Le changement climatique a été un intérêt commun et se trouve à l'avant-garde des discussions et décisions politiques cruciales depuis de nombreuses années. Les nuages bas jouent un rôle significatif dans la compréhension du climat terrestre, mais ils sont difficiles à interpréter et à représenter dans les modèles climatiques. En classifiant ces structures nuageuses, il y a une meilleure possibilité de comprendre les structures physiques des nuages, ce qui améliorerait la génération des modèles climatiques, conduisant ainsi à de meilleures prédictions du changement climatique ou à des mises à jour météorologiques. Les nuages s'organisent sous de nombreuses formes, ce qui rend difficile la construction d'algorithmes traditionnels basés sur des règles pour séparer les caractéristiques nuageuses. Dans cet article, la classification des motifs d'organisation nuageuse a été réalisée en utilisant une nouvelle version élargie du réseau neuronal convolutif (CNN) appelée EfficientNet comme encodeur et UNet comme décodeur.
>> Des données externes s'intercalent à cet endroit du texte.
-- ==== Sys2Proof/Machine/Rows51.lean ====
section
/-! DEFINITION. The rows of spec/opcode_table.json for the instructions of spec/51_vpmovm2b_to_pmovzx.md (VPMOV to PMOVZX), in the order of the table:
space, map, pp, W, L, opcode, roles of ModRM.reg, vvvv and r/m, mod, VSIB, imm8, r/m is the destination, masking, broadcast
bytes, rounding, tuple, CPUID flags, exception class, alignment, 64-bit mode only. -/

namespace Sys2Proof.Machine.Rows

/-- VPMOVM2B (R730) -/
def vpmovm2b : List Row :=
  [⟨.evex, .m0F38, .pF3, .w0, .l128, 0x28, .vec, .none, .kreg, .reg, false, false, false, .none, 0, .none, .fixed 1, [.avx512vl, .avx512bw], .e7nm, false, false⟩,
   ⟨.evex, .m0F38, .pF3, .w0, .l256, 0x28, .vec, .none, .kreg, .reg, false, false, false, .none, 0, .none, .fixed 1, [.avx512vl, .avx512bw], .e7nm, false, false⟩,
   ⟨.evex, .m0F38, .pF3, .w0, .l512, 0x28, .vec, .none, .kreg, .reg, false, false, false, .none, 0, .none, .fixed 1, [.avx512bw], .e7nm, false, false⟩]

/-- VPMOVM2W (R731) -/
def vpmovm2w : List Row :=
  [⟨.evex, .m0F38, .pF3, .w1, .l128, 0x28, .vec, .none, .kreg, .reg, false, false, false, .none, 0, .none, .fixed 1, [.avx512vl, .avx512bw], .e7nm, false, false⟩,
   ⟨.evex, .m0F38, .pF3, .w1, .l256, 0x28, .vec, .none, .kreg, .reg, false, false, false, .none, 0, .none, .fixed 1, [.avx512vl, .avx512bw], .e7nm, false, false⟩,
   ⟨.evex, .m0F38, .pF3, .w1, .l512, 0x28, .vec, .none, .kreg, .reg, false, false, false, .none, 0, .none, .fixed 1, [.avx512bw], .e7nm, false, false⟩]

/-- VPMOVM2D (R732) -/
def vpmovm2d : List Row :=
  [⟨.evex, .m0F38, .pF3, .w0, .l128, 0x38, .vec, .none, .kreg, .reg, false, false, false, .none, 0, .none, .fixed 1, [.avx512vl, .avx512dq], .e7nm, false, false⟩,
   ⟨.evex, .m0F38, .pF3, .w0, .l256, 0x38, .vec, .none, .kreg, .reg, false, false, false, .none, 0, .none, .fixed 1, [.avx512vl, .avx512dq], .e7nm, false, false⟩,
   ⟨.evex, .m0F38, .pF3, .w0, .l512, 0x38, .vec, .none, .kreg, .reg, false, false, false, .none, 0, .none, .fixed 1, [.avx512dq], .e7nm, false, false⟩]

/-- VPMOVM2Q (R733) -/
def vpmovm2q : List Row :=
  [⟨.evex, .m0F38, .pF3, .w1, .l128, 0x38, .vec, .none, .kreg, .reg, false, false, false, .none, 0, .none, .fixed 1, [.avx512vl, .avx512dq], .e7nm, false, false⟩,
   ⟨.evex, .m0F38, .pF3, .w1, .l256, 0x38, .vec, .none, .kreg, .reg, false, false, false, .none, 0, .none, .fixed 1, [.avx512vl, .avx512dq], .e7nm, false, false⟩,
   ⟨.evex, .m0F38, .pF3, .w1, .l512, 0x38, .vec, .none, .kreg, .reg, false, false, false, .none, 0, .none, .fixed 1, [.avx512dq], .e7nm, false, false⟩]

/-- VPMOVB2M (R734) -/
def vpmovb2m : List Row :=
  [⟨.evex, .m0F38, .pF3, .w0, .l128, 0x29, .kreg, .none, .vec, .reg, false, false, false, .none, 0, .none, .fixed 1, [.avx512vl, .avx512bw], .e7nm, false, false⟩,
   ⟨.evex, .m0F38, .pF3, .w0, .l256, 0x29, .kreg, .none, .vec, .reg, false, false, false, .none, 0, .none, .fixed 1, [.avx512vl, .avx512bw], .e7nm, false, false⟩,
   ⟨.evex, .m0F38, .pF3, .w0, .l512, 0x29, .kreg, .none, .vec, .reg, false, false, false, .none, 0, .none, .fixed 1, [.avx512bw], .e7nm, false, false⟩]

/-- VPMOVW2M (R735) -/
def vpmovw2m : List Row :=
  [⟨.evex, .m0F38, .pF3, .w1, .l128, 0x29, .kreg, .none, .vec, .reg, false, false, false, .none, 0, .none, .fixed 1, [.avx512vl, .avx512bw], .e7nm, false, false⟩,
   ⟨.evex, .m0F38, .pF3, .w1, .l256, 0x29, .kreg, .none, .vec, .reg, false, false, false, .none, 0, .none, .fixed 1, [.avx512vl, .avx512bw], .e7nm, false, false⟩,
   ⟨.evex, .m0F38, .pF3, .w1, .l512, 0x29, .kreg, .none, .vec, .reg, false, false, false, .none, 0, .none, .fixed 1, [.avx512bw], .e7nm, false, false⟩]

/-- VPMOVD2M (R736) -/
def vpmovd2m : List Row :=
  [⟨.evex, .m0F38, .pF3, .w0, .l128, 0x39, .kreg, .none, .vec, .reg, false, false, false, .none, 0, .none, .fixed 1, [.avx512vl, .avx512dq], .e7nm, false, false⟩,
   ⟨.evex, .m0F38, .pF3, .w0, .l256, 0x39, .kreg, .none, .vec, .reg, false, false, false, .none, 0, .none, .fixed 1, [.avx512vl, .avx512dq], .e7nm, false, false⟩,
   ⟨.evex, .m0F38, .pF3, .w0, .l512, 0x39, .kreg, .none, .vec, .reg, false, false, false, .none, 0, .none, .fixed 1, [.avx512dq], .e7nm, false, false⟩]

/-- VPMOVQ2M (R737) -/
def vpmovq2m : List Row :=
  [⟨.evex, .m0F38, .pF3, .w1, .l128, 0x39, .kreg, .none, .vec, .reg, false, false, false, .none, 0, .none, .fixed 1, [.avx512vl, .avx512dq], .e7nm, false, false⟩,
   ⟨.evex, .m0F38, .pF3, .w1, .l256, 0x39, .kreg, .none, .vec, .reg, false, false, false, .none, 0, .none, .fixed 1, [.avx512vl, .avx512dq], .e7nm, false, false⟩,
   ⟨.evex, .m0F38, .pF3, .w1, .l512, 0x39, .kreg, .none, .vec, .reg, false, false, false, .none, 0, .none, .fixed 1, [.avx512dq], .e7nm, false, false⟩]

/-- VPMOVQB (R740) -/
def vpmovqb : List Row :=
  [⟨.evex, .m0F38, .pF3, .w0, .l128, 0x32, .vec, .none, .vec, .any, false, false, true, .zero, 0, .none, .ovm, [.avx512vl, .avx512f], .e6, false, false⟩,
   ⟨.evex, .m0F38, .pF3, .w0, .l256, 0x32, .vec, .none, .vec, .any, false, false, true, .zero, 0, .none, .ovm, [.avx512vl, .avx512f], .e6, false, false⟩,
   ⟨.evex, .m0F38, .pF3, .w0, .l512, 0x32, .vec, .none, .vec, .any, false, false, true, .zero, 0, .none, .ovm, [.avx512f], .e6, false, false⟩]

/-- VPMOVSQB (R741) -/
def vpmovsqb : List Row :=
  [⟨.evex, .m0F38, .pF3, .w0, .l128, 0x22, .vec, .none, .vec, .any, false, false, true, .zero, 0, .none, .ovm, [.avx512vl, .avx512f], .e6, false, false⟩,
   ⟨.evex, .m0F38, .pF3, .w0, .l256, 0x22, .vec, .none, .vec, .any, false, false, true, .zero, 0, .none, .ovm, [.avx512vl, .avx512f], .e6, false, false⟩,
   ⟨.evex, .m0F38, .pF3, .w0, .l512, 0x22, .vec, .none, .vec, .any, false, false, true, .zero, 0, .none, .ovm, [.avx512f], .e6, false, false⟩]

/-- VPMOVUSQB (R742) -/
def vpmovusqb : List Row :=
  [⟨.evex, .m0F38, .pF3, .w0, .l128, 0x12, .vec, .none, .vec, .any, false, false, true, .zero, 0, .none, .ovm, [.avx512vl, .avx512f], .e6, false, false⟩,
   ⟨.evex, .m0F38, .pF3, .w0, .l256, 0x12, .vec, .none, .vec, .any, false, false, true, .zero, 0, .none, .ovm, [.avx512vl, .avx512f], .e6, false, false⟩,
   ⟨.evex, .m0F38, .pF3, .w0, .l512, 0x12, .vec, .none, .vec, .any, false, false, true, .zero, 0, .none, .ovm, [.avx512f], .e6, false, false⟩]

/-- VPMOVQW (R743) -/
def vpmovqw : List Row :=
  [⟨.evex, .m0F38, .pF3, .w0, .l128, 0x34, .vec, .none, .vec, .any, false, false, true, .zero, 0, .none, .qvm, [.avx512vl, .avx512f], .e6, false, false⟩,
   ⟨.evex, .m0F38, .pF3, .w0, .l256, 0x34, .vec, .none, .vec, .any, false, false, true, .zero, 0, .none, .qvm, [.avx512vl, .avx512f], .e6, false, false⟩,
   ⟨.evex, .m0F38, .pF3, .w0, .l512, 0x34, .vec, .none, .vec, .any, false, false, true, .zero, 0, .none, .qvm, [.avx512f], .e6, false, false⟩]

/-- VPMOVSQW (R744) -/
def vpmovsqw : List Row :=
  [⟨.evex, .m0F38, .pF3, .w0, .l128, 0x24, .vec, .none, .vec, .any, false, false, true, .zero, 0, .none, .qvm, [.avx512vl, .avx512f], .e6, false, false⟩,
   ⟨.evex, .m0F38, .pF3, .w0, .l256, 0x24, .vec, .none, .vec, .any, false, false, true, .zero, 0, .none, .qvm, [.avx512vl, .avx512f], .e6, false, false⟩,
   ⟨.evex, .m0F38, .pF3, .w0, .l512, 0x24, .vec, .none, .vec, .any, false, false, true, .zero, 0, .none, .qvm, [.avx512f], .e6, false, false⟩]

/-- VPMOVUSQW (R745) -/
def vpmovusqw : List Row :=
  [⟨.evex, .m0F38, .pF3, .w0, .l128, 0x14, .vec, .none, .vec, .any, false, false, true, .zero, 0, .none, .qvm, [.avx512vl, .avx512f], .e6, false, false⟩,
   ⟨.evex, .m0F38, .pF3, .w0, .l256, 0x14, .vec, .none, .vec, .any, false, false, true, .zero, 0, .none, .qvm, [.avx512vl, .avx512f], .e6, false, false⟩,
   ⟨.evex, .m0F38, .pF3, .w0, .l512, 0x14, .vec, .none, .vec, .any, false, false, true, .zero, 0, .none, .qvm, [.avx512f], .e6, false, false⟩]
Ces derniers ont fonctionné comme extracteur et reconstructeur de cartes de caractéristiques fines, servant également de classificateur pour aider les experts à comprendre comment les nuages façonneront le climat futur. L'utilisation d'un modèle de segmentation pour une tâche de classification a montré qu'il est possible d'obtenir de bonnes performances avec ce jeu de données grâce à un bon encodeur associé à UNet. Le coefficient Dice a été utilisé comme métrique finale d'évaluation, donnant respectivement des scores de 66,26 % et 66,02 % pour le classement public et privé (ensemble de test) lors de la compétition Kaggle.